-- ==== Sys2Proof/Tests/Slice0.lean ====
section
/-! SUPPORT. The row's own tests: what `wellFormed` refuses, the decoding of one written-out word for every opcode, single
steps whose results the spec states, and for each statement with hypotheses a state and operands that meet them. -/

namespace Sys2Proof.Tests

open Sys2Proof.Machine Sys2Proof.Claims

/-! Helpers. -/

/-- The start state of the vectors of spec file 95: PC = 0x8000, S = 0x01FF, or 0x1FFF in native mode. -/
def start (v : Variant) (e : Bool) (p : Byte) : State :=
  { State.reset with cfg := Params.defaults v, e := e, p := p, pc := 0x8000#16, sp := if e then 0x01FF#16 else 0x1FFF#16 }

/-- V6502 at the start. -/
def s6502 : State := start .v6502 true 0x30#8

/-- V65C02 at the start. -/
def sC02 : State := start .v65C02 true 0x30#8

/-- V65816 in emulation mode at the start. -/
def sEmu : State := start .v65816 true 0x30#8

/-- V65816 in native mode with 16-bit registers. -/
def sNat : State := start .v65816 false 0x00#8

/-- A state with bytes put in memory. -/
def withBytes (s : State) (l : List (Nat × Byte)) : State :=
  { s with mem := l.foldl (fun m c => Memory.write m c.1 c.2) s.mem }

/-- A state whose I/O regions are one range. -/
def withIo (s : State) (first last : Nat) : State := { s with cfg := { s.cfg with ioRegions := [⟨first, last⟩] } }

/-- The outcome is a next state with a property. -/
def nextIs (r : Result) (p : State → Bool) : Bool :=
  match r with
  | .next t => p t
  | .fault _ => false
  | .refused _ => false

/-- The outcome is a refusal. -/
def refusedAs (r : Result) (why : Refusal) : Bool :=
  match r with
  | .next _ => false
  | .fault _ => false
  | .refused w => w == why

theorem exists_of_nextIs {r : Result} {p : State → Bool} (h : nextIs r p = true) : ∃ t, r = .next t ∧ p t = true := by
  cases r with
  | next t => exact ⟨t, rfl, h⟩
  | fault f => cases h
  | refused f => cases h

/-! What `wellFormed` refuses: an instruction the variant lacks (R97), and a constant too wide for its width (R93). -/

theorem test_wf_refuses_65816_on_65C02 : Instr.xce.wellFormed .v65C02 ⟨.w8, .w8⟩ = false := by decide

theorem test_wf_refuses_65C02_on_6502 : (Instr.stzDp 0x70#8).wellFormed .v6502 ⟨.w8, .w8⟩ = false := by decide

theorem test_wf_refuses_wide_constant_m : (Instr.ldaImm 0x0100#16).wellFormed .v65816 ⟨.w8, .w16⟩ = false := by decide

theorem test_wf_refuses_wide_constant_x : (Instr.ldxImm 0x0100#16).wellFormed .v65816 ⟨.w16, .w8⟩ = false := by decide

theorem test_wf_accepts : (Instr.ldaImm 0x00FF#16).wellFormed .v6502 ⟨.w8, .w8⟩ = true ∧
    (Instr.ldxImm 0xFFFF#16).wellFormed .v65816 ⟨.w8, .w16⟩ = true := by decide

/-! Decoding: for each opcode of R110 its bytes, written out, with operand bytes 34, 12, 56 in that order; the data width is 8
and the index width 16, so that IMM_M constants have one byte and IMM_X constants two (R93). -/

/-- Whether bytes decode on V65816 to an instruction and nothing is left. -/
def reads (bytes : List Byte) (i : Instr) : Bool :=
  match decode .v65816 ⟨.w8, .w16⟩ bytes with
  | .ok (j, rest) => j == i && rest.isEmpty
  | .error _ => false

theorem test_decode_row_0 :
    (reads [0x00#8, 0x34#8] (.brk 0x34#8) && reads [0x01#8, 0x34#8] (.oraDpXInd 0x34#8) &&
      reads [0x02#8, 0x34#8] (.cop 0x34#8) && reads [0x03#8, 0x34#8] (.oraSr 0x34#8) &&
      reads [0x04#8, 0x34#8] (.tsbDp 0x34#8) && reads [0x05#8, 0x34#8] (.oraDp 0x34#8) &&
      reads [0x06#8, 0x34#8] (.aslDp 0x34#8) && reads [0x07#8, 0x34#8] (.oraDpIndLong 0x34#8) &&
      reads [0x08#8] .php && reads [0x09#8, 0x34#8] (.oraImm 0x0034#16) &&
      reads [0x0A#8] .aslA && reads [0x0B#8] .phd &&
      reads [0x0C#8, 0x34#8, 0x12#8] (.tsbAbs 0x1234#16) && reads [0x0D#8, 0x34#8, 0x12#8] (.oraAbs 0x1234#16) &&
      reads [0x0E#8, 0x34#8, 0x12#8] (.aslAbs 0x1234#16) && reads [0x0F#8, 0x34#8, 0x12#8, 0x56#8] (.oraLong 0x561234#24)) = true := by
  decide
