-- ==== Sys2Proof/Machine/Flags.lean ====
section
/-! DEFINITION. The post-instruction arithmetic evaluation (R130 to R140): what each mode writes to the egress slots, when
it sets the runup latch, and the numeric code of the mode latch (R26). All arithmetic is exact on ℤ (R138). -/

namespace Sys2Proof.Machine

/-- The overflow threshold of the Add and Divide runup tests (R7). -/
def overflowThreshold : Int := 99999

/-- The decimal radix between the high-order and the low-order half (R7). -/
def radix : Int := 100000

/-- Floor division, rounded toward −∞ (R11; the spec's decision D2). -/
def fdiv (a b : Int) : Int := Int.fdiv a b

/-- The floor remainder: 0 or the sign of the divisor (R11; the spec's decision D2). -/
def fmod (a b : Int) : Int := Int.fmod a b

/-- R135: the dividend, composed from its high and low halves as they stand. -/
def State.dividend (s : State) : Int := s.ip * radix + s.i1

/-- R130 to R135 and R139: the register writes of the evaluation in the latched mode, in the order its pseudocode makes
them. Unset writes nothing, and so does Divide by 0. -/
def evalWrites (s : State) : List Change :=
  match s.mode with
  | .unset => []
  | .add => [(slotE, s.i1 + s.i2)]
  | .subtract => [(slotE, s.i1 - s.i2)]
  | .multiply => [(slotE, fmod (s.i1 * s.i2) radix), (slotEP, fdiv (s.i1 * s.i2) radix)]
  | .divide => if s.i2 = 0 then [] else [(slotEP, fdiv s.dividend s.i2), (slotE, fmod s.dividend s.i2)]

/-- R132 to R135: whether the evaluation in the latched mode sets runup. Multiply never does (R134, C5). -/
def evalTrips (s : State) : Bool :=
  match s.mode with
  | .unset => false
  | .add => decide (overflowThreshold < |s.i1 + s.i2|)
  | .subtract => decide (s.i1 - s.i2 < 0)
  | .multiply => false
  | .divide => decide (s.i2 = 0) || decide (overflowThreshold < fdiv s.dividend s.i2)

/-- R130: the evaluation. It writes only E, EP and runup, and it never clears runup (R136). -/
def evaluate (s : State) : State :=
  let t := s.writeAll (evalWrites s)
  { t with runup := s.runup || evalTrips s }

/-- The 3-bit code of the mode latch, wherever it must be a number (R26, D13). -/
def Mode.code : Mode → BitVec 3
  | .unset => 0
  | .add => 1
  | .subtract => 2
  | .multiply => 3
  | .divide => 4

end Sys2Proof.Machine
end

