-- ==== Sys2Proof/Laws/Exec.lean ====
section
/-! SUPPORT. Every arm of `exec` is `execute` of an instruction proper: said once, with what a proper can be, so that a
claim over all instructions is a claim over `execute` and the propers. -/

namespace Sys2Proof.Machine

/-- The instruction proper of each instruction (R154), as the meanings use it. -/
def properOf (i : Instr) (s : State) : Except ErrorKind Effect :=
  match i with
  | .selectAdd => .ok (selectMode .add s)
  | .selectSubtract => .ok (selectMode .subtract s)
  | .selectMultiply => .ok (selectMode .multiply s)
  | .selectDivide => .ok (selectMode .divide s)
  | .setVariable k n => withVariable k fun v => .ok (writeSlot s v n)
  | .load k => withVariable k fun v => requireMode s (.ok (writeSlot s s.loadTarget (s.read v)))
  | .loadPrimed k => withVariable k fun v => requireMode s (.ok (writeSlot s slotIP (s.read v)))
  | .store k => withVariable k fun v => .ok (writeSlot s v s.e)
  | .storePrimed k => withVariable k fun v => .ok (writeSlot s v s.ep)
  | .print k => withVariable k fun v => .ok (noWrite (s.emit (s.read v)))
  | .jumpForward n => .ok (jumpTo s (s.pc + n))
  | .jumpBackward n => .ok (jumpTo s (s.pc - n))
  | .jumpForwardIfRunup n => .ok (if s.runup then jumpTo s (s.pc + n) else noWrite s)
  | .jumpBackwardIfRunup n => .ok (if s.runup then jumpTo s (s.pc - n) else noWrite s)

/-- `exec` executes the instruction's proper. -/
theorem exec_eq_execute (i : Instr) (s : State) : exec i s = execute s (properOf i s) := by cases i <;> rfl

/-- Everything an instruction with a next state can have done. -/
theorem exec_cases {i : Instr} {s t : State} (h : exec i s = .next t) :
    (∃ e f, s.currentEntry = some e ∧ properOf i s = .ok f ∧ t = finishStep e f) ∨
    (∃ e kind, s.currentEntry = some e ∧ properOf i s = .error kind ∧ t = s.raise kind e.line) ∨
    (s.currentEntry = none ∧ t = s.raise .runtimeFault s.lastLine) := by
  rw [exec_eq_execute] at h
  rcases execute_cases s (properOf i s) with ⟨e, f, he, hp, hx⟩ | ⟨e, kind, he, hp, hx⟩ | ⟨he, hx⟩ <;>
    rw [hx] at h <;> cases h
  · exact .inl ⟨e, f, he, hp, rfl⟩
  · exact .inr (.inl ⟨e, kind, he, hp, rfl⟩)
  · exact .inr (.inr ⟨he, rfl⟩)

/-- A proper that fails is a load in Unset mode, or an instruction term with an index no line decodes to. -/
theorem properOf_error {i : Instr} {s : State} {kind : ErrorKind} (h : properOf i s = .error kind) :
    (kind = .invalidState ∧ i.isLoad ∧ s.mode = .unset) ∨ (kind = .decodeError ∧ i.wellFormed = false) := by
  cases i <;> simp only [properOf, reduceCtorEq] at h
  case load k | loadPrimed k | setVariable k n | store k | storePrimed k | print k =>
    rcases withVariable_cases k _ with ⟨j, hj, hw⟩ | ⟨hk, hw⟩ <;> rw [hw] at h
    · first
        | cases h
        | rcases requireMode_cases s _ with ⟨hm, hr⟩ | ⟨hm, hr⟩ <;> rw [hr] at h <;> cases h
          exact .inl ⟨rfl, ⟨k, by simp⟩, hm⟩
    · cases h
      exact .inr ⟨rfl, by simp [Instr.wellFormed, indexInRange]; omega⟩

/-- What a proper leaves alone: the step count, the trace, the status, the program store, the configuration and the draw,
and the slots E and EP. -/
theorem properOf_keeps {i : Instr} {s : State} {f : Effect} (h : properOf i s = .ok f) :
    f.state.steps = s.steps ∧ f.state.trace = s.trace ∧ f.state.status = s.status ∧ f.state.prog = s.prog ∧
    f.state.maxSteps = s.maxSteps ∧ f.state.traceAluChanges = s.traceAluChanges ∧ f.state.draw = s.draw ∧
    f.state.e = s.e ∧ f.state.ep = s.ep := by
  have hw : ∀ j v, j ≠ slotE → j ≠ slotEP → (writeSlot s j v).state.e = s.e ∧ (writeSlot s j v).state.ep = s.ep :=
    fun j v h1 h2 => ⟨State.read_write_of_ne s v h1, State.read_write_of_ne s v h2⟩
  cases i <;> simp only [properOf] at h
  case load k | loadPrimed k | setVariable k n | store k | storePrimed k | print k =>
    rcases withVariable_cases k _ with ⟨j, hj, hx⟩ | ⟨hk, hx⟩ <;> rw [hx] at h
    · first
        | cases h; exact ⟨rfl, rfl, rfl, rfl, rfl, rfl, rfl, hw _ _ (by simp) (by simp)⟩
        | cases h; exact ⟨rfl, rfl, rfl, rfl, rfl, rfl, rfl, rfl, rfl⟩
        | rcases requireMode_cases s _ with ⟨hm, hr⟩ | ⟨hm, hr⟩ <;> rw [hr] at h <;> cases h
          exact ⟨rfl, rfl, rfl, rfl, rfl, rfl, rfl, hw _ _ (by simp) (by simp)⟩
    · cases h
  case jumpForwardIfRunup n | jumpBackwardIfRunup n =>
    cases h
    split <;> exact ⟨rfl, rfl, rfl, rfl, rfl, rfl, rfl, rfl, rfl⟩
  all_goals
    cases h
    exact ⟨rfl, rfl, rfl, rfl, rfl, rfl, rfl, rfl, rfl⟩

end Sys2Proof.Machine
end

----

### Task to complete
Whenever the word "currentEntry" appears in a line of the listing, report that line.

### Task solution
    (∃ e f, s.currentEntry = some e ∧ properOf i s = .ok f ∧ t = finishStep e f) ∨
    (∃ e kind, s.currentEntry = some e ∧ properOf i s = .error kind ∧ t = s.raise kind e.line) ∨
    (s.currentEntry = none ∧ t = s.raise .runtimeFault s.lastLine) := by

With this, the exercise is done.